What is expected: Word for word, set down every line of the entries below from the line with "have e1 : byteAt" to the line with "decodeFrame (wrap (frameBody", including both, and no other line.

***

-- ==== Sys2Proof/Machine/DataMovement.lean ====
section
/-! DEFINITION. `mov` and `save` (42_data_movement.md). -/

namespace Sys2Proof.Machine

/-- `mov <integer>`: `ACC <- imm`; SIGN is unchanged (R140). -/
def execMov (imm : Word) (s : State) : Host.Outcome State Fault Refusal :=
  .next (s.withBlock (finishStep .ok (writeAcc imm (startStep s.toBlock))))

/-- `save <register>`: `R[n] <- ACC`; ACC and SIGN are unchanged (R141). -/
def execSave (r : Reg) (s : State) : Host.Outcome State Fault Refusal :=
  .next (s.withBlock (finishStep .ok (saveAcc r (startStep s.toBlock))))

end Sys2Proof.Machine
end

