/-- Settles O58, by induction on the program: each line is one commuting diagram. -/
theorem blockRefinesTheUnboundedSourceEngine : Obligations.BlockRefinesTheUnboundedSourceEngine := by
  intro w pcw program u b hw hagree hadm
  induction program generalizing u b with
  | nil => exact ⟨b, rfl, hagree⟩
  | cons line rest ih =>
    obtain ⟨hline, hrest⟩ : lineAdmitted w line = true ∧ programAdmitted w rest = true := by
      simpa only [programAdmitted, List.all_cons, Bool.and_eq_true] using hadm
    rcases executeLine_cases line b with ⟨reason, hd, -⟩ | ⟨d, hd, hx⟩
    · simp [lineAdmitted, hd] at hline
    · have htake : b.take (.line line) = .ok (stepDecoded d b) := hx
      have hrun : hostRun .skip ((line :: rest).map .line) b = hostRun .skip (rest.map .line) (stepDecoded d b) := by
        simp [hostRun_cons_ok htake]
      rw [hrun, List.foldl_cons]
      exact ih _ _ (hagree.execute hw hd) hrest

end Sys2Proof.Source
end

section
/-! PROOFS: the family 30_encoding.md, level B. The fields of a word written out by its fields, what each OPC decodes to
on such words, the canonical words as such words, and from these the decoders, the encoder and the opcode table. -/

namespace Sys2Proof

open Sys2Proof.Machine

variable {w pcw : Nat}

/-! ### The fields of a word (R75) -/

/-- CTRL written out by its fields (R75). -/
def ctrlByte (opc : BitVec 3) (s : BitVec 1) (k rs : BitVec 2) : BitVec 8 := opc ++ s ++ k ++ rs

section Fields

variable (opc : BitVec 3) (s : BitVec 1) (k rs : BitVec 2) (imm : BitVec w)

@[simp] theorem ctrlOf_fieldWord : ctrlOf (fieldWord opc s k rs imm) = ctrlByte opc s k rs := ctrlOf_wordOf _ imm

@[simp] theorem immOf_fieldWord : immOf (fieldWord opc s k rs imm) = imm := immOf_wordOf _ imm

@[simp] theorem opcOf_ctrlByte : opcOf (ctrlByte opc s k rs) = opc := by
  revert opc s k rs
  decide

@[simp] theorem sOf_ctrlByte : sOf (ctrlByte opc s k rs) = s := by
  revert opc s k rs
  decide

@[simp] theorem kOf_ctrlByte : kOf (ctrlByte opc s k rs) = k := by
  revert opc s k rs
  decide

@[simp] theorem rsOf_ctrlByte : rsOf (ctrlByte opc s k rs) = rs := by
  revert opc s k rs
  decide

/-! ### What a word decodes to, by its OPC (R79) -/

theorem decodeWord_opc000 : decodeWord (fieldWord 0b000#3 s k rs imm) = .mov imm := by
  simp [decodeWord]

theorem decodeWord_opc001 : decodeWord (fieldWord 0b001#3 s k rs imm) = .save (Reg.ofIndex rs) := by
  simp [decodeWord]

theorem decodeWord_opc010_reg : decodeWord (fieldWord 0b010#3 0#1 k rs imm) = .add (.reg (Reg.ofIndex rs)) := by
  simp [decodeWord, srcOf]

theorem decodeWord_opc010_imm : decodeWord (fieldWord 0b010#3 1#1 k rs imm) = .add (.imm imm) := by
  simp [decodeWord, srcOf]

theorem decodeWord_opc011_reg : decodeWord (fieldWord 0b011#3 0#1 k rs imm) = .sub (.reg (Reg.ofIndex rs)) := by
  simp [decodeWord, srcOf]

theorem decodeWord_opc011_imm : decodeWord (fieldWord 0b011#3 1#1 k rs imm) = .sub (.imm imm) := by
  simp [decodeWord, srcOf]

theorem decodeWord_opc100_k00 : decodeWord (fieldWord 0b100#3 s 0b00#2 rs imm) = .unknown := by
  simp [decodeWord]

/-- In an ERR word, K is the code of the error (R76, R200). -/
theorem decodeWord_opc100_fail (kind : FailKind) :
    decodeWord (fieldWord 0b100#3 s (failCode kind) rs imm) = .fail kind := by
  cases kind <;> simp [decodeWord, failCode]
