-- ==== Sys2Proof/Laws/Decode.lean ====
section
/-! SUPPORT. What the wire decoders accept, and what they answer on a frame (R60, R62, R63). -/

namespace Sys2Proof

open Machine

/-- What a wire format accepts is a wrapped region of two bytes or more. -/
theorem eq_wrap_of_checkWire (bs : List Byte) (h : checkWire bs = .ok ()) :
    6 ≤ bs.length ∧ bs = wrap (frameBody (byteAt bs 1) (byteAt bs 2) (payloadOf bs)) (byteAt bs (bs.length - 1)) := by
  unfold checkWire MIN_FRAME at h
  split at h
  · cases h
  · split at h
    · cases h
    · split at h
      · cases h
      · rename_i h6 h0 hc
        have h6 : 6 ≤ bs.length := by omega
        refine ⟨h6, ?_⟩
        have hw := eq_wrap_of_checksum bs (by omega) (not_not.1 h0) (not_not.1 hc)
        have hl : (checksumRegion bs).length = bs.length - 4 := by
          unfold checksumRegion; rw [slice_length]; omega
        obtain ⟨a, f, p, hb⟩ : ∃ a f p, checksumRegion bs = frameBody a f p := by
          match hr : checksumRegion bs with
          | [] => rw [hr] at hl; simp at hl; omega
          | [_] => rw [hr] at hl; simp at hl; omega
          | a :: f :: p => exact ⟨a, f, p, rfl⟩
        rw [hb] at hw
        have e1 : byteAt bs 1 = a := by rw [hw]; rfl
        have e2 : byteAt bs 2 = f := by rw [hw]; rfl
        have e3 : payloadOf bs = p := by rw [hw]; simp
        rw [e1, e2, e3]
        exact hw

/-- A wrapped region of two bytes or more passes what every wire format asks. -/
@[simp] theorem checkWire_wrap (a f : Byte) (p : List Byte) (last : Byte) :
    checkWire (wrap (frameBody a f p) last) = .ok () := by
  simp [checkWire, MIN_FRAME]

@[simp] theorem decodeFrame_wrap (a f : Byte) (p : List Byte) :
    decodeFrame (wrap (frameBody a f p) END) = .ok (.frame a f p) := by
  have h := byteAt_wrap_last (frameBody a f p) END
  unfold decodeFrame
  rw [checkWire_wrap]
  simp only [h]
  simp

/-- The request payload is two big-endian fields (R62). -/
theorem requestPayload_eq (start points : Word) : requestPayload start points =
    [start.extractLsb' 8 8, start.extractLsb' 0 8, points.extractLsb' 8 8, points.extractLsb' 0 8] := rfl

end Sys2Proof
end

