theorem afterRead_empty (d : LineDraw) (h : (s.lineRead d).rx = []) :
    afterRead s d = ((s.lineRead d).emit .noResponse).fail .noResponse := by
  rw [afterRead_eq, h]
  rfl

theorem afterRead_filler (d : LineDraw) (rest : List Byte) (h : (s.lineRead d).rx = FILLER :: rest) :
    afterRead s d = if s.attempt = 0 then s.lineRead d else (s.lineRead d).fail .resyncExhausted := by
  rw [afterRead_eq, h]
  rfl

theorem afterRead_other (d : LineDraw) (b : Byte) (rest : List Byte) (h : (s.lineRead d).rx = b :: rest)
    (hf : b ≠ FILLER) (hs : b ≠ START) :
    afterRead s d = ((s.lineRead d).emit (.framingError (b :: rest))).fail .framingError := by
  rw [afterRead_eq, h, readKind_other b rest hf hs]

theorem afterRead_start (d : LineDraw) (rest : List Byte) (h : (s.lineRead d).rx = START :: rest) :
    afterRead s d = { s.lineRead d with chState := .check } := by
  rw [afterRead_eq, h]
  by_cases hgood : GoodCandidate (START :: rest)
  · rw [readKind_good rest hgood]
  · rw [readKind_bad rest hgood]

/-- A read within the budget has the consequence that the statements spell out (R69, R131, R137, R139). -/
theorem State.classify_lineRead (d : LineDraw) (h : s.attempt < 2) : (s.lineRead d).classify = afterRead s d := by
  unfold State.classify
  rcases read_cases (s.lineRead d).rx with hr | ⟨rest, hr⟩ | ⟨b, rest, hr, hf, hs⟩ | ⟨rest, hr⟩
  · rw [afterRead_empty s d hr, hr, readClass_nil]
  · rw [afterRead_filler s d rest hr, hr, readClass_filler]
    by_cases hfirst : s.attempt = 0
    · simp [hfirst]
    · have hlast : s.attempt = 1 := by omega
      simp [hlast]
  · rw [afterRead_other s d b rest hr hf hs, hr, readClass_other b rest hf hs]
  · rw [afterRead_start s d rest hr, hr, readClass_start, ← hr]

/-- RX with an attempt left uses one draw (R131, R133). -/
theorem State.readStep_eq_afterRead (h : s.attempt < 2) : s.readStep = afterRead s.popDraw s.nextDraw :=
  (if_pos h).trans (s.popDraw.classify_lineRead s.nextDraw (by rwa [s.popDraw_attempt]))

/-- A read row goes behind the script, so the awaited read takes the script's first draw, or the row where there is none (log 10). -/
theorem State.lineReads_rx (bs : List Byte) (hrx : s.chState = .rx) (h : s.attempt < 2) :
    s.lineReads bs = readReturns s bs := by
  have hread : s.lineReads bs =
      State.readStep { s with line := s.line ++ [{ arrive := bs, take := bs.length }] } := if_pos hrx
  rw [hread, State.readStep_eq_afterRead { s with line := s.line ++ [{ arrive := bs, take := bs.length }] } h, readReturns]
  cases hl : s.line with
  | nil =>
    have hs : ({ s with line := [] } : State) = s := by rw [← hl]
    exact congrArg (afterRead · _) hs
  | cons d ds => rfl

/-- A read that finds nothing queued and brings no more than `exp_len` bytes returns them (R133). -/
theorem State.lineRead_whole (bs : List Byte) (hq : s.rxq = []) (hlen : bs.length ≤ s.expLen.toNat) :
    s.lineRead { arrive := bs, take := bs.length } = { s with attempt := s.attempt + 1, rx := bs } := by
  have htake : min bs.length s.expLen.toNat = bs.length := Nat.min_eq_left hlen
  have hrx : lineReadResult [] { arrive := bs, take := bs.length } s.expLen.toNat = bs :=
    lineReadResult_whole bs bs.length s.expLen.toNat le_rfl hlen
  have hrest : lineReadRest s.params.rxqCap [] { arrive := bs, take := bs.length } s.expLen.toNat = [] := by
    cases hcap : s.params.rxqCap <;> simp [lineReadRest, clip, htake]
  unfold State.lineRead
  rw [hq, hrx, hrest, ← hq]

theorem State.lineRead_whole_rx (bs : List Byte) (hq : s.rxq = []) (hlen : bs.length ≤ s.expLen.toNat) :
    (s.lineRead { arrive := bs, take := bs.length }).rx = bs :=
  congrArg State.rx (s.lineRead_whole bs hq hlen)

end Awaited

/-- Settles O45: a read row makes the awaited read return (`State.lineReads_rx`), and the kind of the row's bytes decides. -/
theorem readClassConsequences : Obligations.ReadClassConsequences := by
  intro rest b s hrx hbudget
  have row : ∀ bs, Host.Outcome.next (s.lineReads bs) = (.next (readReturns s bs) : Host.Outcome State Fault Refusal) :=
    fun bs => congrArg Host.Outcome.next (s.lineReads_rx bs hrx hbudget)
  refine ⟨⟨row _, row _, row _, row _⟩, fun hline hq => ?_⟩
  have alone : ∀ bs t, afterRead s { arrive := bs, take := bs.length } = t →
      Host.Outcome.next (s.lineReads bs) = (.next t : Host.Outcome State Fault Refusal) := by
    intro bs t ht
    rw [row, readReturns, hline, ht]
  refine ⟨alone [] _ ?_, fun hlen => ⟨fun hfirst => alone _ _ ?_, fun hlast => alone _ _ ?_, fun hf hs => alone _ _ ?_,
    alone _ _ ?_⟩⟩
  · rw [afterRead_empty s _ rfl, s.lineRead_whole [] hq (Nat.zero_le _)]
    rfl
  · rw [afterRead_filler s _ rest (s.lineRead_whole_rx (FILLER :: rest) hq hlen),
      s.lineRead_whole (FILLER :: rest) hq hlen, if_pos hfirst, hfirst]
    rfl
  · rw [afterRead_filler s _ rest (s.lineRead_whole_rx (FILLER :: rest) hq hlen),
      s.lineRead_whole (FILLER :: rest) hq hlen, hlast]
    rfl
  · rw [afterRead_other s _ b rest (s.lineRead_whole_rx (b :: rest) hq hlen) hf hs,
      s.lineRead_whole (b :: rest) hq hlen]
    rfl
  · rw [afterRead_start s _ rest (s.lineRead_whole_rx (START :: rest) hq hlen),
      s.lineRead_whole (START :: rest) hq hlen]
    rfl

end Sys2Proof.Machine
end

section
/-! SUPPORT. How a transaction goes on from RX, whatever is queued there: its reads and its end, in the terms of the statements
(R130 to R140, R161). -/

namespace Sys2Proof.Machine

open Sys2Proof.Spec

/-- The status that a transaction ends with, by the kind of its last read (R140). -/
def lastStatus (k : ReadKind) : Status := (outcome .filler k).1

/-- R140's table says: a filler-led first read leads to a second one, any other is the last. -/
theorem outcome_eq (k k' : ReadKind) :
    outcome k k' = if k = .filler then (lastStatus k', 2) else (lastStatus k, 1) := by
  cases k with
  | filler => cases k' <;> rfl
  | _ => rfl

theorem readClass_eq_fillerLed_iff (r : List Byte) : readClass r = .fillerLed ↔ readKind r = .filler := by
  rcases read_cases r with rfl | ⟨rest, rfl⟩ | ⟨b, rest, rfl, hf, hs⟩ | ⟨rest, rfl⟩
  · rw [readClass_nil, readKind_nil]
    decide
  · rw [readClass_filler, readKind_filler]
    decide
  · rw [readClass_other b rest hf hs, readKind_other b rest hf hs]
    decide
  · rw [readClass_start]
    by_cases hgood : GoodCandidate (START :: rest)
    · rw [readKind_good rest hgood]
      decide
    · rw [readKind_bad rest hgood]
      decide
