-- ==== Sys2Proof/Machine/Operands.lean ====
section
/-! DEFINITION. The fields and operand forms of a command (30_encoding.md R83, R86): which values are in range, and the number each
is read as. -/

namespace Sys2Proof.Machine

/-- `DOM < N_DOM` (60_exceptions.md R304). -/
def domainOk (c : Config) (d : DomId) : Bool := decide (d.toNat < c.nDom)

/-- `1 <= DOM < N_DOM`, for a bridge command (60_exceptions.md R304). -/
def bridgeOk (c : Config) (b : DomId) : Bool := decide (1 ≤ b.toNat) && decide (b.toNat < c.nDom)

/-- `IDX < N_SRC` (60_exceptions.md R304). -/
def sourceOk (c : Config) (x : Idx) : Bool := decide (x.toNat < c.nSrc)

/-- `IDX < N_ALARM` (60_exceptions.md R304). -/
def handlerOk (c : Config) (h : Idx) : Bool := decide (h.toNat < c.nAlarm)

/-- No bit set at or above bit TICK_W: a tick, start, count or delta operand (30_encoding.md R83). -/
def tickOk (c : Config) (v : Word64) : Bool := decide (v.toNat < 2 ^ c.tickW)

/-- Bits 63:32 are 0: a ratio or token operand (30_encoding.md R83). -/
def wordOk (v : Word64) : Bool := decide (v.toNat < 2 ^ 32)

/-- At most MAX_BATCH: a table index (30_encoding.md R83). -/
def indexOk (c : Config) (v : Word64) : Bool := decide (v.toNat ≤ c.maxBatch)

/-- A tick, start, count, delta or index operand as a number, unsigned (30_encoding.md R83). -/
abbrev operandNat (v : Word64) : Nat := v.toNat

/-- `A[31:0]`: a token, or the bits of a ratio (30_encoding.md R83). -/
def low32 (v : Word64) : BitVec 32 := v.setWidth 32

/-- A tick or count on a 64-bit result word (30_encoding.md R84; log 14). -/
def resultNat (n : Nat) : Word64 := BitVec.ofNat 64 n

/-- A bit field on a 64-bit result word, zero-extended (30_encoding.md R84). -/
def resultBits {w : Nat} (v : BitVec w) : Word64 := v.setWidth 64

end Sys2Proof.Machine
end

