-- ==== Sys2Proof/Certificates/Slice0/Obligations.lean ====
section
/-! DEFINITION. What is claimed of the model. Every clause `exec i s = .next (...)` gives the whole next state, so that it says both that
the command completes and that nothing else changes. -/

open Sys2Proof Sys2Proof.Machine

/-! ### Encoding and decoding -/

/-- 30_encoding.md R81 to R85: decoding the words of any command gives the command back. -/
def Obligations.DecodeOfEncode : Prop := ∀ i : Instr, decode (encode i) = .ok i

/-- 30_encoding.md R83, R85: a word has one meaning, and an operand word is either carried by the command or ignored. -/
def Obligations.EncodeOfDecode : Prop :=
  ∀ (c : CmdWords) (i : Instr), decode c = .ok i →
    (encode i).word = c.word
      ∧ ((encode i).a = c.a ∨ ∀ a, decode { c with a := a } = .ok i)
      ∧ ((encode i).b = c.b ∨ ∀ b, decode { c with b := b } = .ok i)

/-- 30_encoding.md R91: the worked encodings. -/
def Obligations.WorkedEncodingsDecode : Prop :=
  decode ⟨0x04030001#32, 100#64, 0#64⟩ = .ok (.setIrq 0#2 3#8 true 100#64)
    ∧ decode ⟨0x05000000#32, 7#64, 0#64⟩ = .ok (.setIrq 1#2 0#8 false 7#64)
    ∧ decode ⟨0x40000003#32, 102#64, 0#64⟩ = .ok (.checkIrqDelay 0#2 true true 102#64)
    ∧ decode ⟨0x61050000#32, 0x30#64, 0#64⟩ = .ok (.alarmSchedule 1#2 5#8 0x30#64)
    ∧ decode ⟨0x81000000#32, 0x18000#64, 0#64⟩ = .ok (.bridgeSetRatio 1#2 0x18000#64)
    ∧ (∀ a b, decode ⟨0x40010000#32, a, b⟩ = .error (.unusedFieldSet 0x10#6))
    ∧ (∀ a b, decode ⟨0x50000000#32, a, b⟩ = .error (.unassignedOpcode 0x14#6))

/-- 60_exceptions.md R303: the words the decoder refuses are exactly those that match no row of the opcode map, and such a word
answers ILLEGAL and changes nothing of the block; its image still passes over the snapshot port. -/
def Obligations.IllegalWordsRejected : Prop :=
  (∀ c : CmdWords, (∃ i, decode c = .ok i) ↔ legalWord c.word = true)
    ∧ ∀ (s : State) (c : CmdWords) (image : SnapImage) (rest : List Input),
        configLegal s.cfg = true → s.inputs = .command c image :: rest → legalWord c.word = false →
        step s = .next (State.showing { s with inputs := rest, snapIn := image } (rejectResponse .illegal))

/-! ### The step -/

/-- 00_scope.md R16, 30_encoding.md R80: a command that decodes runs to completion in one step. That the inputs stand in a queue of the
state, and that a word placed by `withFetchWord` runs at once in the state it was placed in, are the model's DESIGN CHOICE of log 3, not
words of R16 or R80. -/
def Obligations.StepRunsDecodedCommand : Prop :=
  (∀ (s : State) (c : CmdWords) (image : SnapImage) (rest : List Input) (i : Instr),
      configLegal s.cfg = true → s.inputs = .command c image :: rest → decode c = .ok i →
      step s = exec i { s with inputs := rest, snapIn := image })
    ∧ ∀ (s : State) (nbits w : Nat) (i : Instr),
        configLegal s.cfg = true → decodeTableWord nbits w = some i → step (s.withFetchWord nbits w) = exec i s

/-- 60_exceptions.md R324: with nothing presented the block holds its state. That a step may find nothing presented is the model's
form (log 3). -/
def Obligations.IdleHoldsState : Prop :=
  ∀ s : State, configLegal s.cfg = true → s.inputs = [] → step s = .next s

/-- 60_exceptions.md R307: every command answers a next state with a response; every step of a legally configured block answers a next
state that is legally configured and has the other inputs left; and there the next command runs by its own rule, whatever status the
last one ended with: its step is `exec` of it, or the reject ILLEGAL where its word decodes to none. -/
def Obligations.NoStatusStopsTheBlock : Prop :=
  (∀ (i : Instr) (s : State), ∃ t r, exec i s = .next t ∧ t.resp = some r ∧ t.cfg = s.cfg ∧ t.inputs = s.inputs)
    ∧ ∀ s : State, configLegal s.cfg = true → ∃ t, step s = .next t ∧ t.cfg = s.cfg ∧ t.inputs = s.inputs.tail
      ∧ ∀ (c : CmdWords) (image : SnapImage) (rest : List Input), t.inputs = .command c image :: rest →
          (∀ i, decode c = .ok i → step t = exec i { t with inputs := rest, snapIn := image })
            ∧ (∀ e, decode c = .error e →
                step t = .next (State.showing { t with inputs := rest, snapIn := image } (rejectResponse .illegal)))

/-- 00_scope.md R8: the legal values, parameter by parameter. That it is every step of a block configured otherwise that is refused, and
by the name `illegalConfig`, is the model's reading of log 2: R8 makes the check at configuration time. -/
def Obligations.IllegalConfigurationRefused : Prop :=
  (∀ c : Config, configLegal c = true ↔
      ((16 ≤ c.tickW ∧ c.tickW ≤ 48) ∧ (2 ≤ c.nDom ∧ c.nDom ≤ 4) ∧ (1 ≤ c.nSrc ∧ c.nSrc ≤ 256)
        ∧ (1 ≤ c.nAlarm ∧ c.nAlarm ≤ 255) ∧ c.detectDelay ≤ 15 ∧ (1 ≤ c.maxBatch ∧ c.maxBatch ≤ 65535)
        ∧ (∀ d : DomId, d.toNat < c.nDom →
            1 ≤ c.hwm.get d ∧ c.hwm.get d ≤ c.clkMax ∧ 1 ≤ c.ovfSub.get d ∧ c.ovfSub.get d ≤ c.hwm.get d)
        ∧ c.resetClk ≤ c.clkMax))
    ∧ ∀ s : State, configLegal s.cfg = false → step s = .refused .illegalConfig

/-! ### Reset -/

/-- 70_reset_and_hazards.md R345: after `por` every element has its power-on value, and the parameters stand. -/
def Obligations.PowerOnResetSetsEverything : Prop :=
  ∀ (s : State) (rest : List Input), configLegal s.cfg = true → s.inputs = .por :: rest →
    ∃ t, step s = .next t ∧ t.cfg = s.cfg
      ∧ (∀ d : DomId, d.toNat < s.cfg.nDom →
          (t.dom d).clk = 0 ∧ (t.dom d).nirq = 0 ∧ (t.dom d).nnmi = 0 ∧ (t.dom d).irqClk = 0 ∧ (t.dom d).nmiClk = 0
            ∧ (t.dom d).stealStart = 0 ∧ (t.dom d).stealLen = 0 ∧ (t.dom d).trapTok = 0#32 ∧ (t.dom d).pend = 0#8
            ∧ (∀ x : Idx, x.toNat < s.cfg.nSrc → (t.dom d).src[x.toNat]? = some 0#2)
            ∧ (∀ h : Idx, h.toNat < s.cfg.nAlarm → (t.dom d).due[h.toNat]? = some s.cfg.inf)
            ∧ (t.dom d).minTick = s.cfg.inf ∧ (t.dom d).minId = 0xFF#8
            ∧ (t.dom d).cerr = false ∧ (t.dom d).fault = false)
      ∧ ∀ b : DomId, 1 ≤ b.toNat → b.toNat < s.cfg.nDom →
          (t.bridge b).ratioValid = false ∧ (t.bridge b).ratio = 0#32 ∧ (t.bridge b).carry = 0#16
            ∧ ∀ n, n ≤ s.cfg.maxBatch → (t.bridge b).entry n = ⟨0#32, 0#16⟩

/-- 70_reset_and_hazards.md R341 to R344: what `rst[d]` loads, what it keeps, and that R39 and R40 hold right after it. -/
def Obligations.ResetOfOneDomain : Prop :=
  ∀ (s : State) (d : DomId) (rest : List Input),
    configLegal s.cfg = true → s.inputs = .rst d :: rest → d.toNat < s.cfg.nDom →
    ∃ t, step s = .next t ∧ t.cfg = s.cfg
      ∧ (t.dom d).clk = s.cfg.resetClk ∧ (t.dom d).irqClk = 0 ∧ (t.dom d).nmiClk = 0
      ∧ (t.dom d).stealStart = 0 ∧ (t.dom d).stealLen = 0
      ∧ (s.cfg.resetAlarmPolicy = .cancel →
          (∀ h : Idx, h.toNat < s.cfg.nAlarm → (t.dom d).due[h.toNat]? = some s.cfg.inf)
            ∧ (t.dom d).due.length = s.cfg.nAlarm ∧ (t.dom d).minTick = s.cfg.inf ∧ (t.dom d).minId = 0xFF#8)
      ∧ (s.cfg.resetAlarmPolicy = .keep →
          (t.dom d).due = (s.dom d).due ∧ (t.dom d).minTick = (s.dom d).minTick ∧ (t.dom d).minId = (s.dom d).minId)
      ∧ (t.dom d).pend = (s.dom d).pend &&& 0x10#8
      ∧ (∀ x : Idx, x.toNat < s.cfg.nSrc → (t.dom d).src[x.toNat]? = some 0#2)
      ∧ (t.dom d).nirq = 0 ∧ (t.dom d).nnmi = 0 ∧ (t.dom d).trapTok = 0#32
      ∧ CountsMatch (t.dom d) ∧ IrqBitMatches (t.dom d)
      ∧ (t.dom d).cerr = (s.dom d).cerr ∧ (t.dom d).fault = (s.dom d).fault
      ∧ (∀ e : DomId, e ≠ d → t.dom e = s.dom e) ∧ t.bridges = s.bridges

***

Result for this exercise:
        have e1 : byteAt bs 1 = a := by rw [hw]; rfl
        have e2 : byteAt bs 2 = f := by rw [hw]; rfl
        have e3 : payloadOf bs = p := by rw [hw]; simp
        rw [e1, e2, e3]
        exact hw

/-- A wrapped region of two bytes or more passes what every wire format asks. -/
@[simp] theorem checkWire_wrap (a f : Byte) (p : List Byte) (last : Byte) :
    checkWire (wrap (frameBody a f p) last) = .ok () := by
  simp [checkWire, MIN_FRAME]

@[simp] theorem decodeFrame_wrap (a f : Byte) (p : List Byte) :
    decodeFrame (wrap (frameBody a f p) END) = .ok (.frame a f p) := by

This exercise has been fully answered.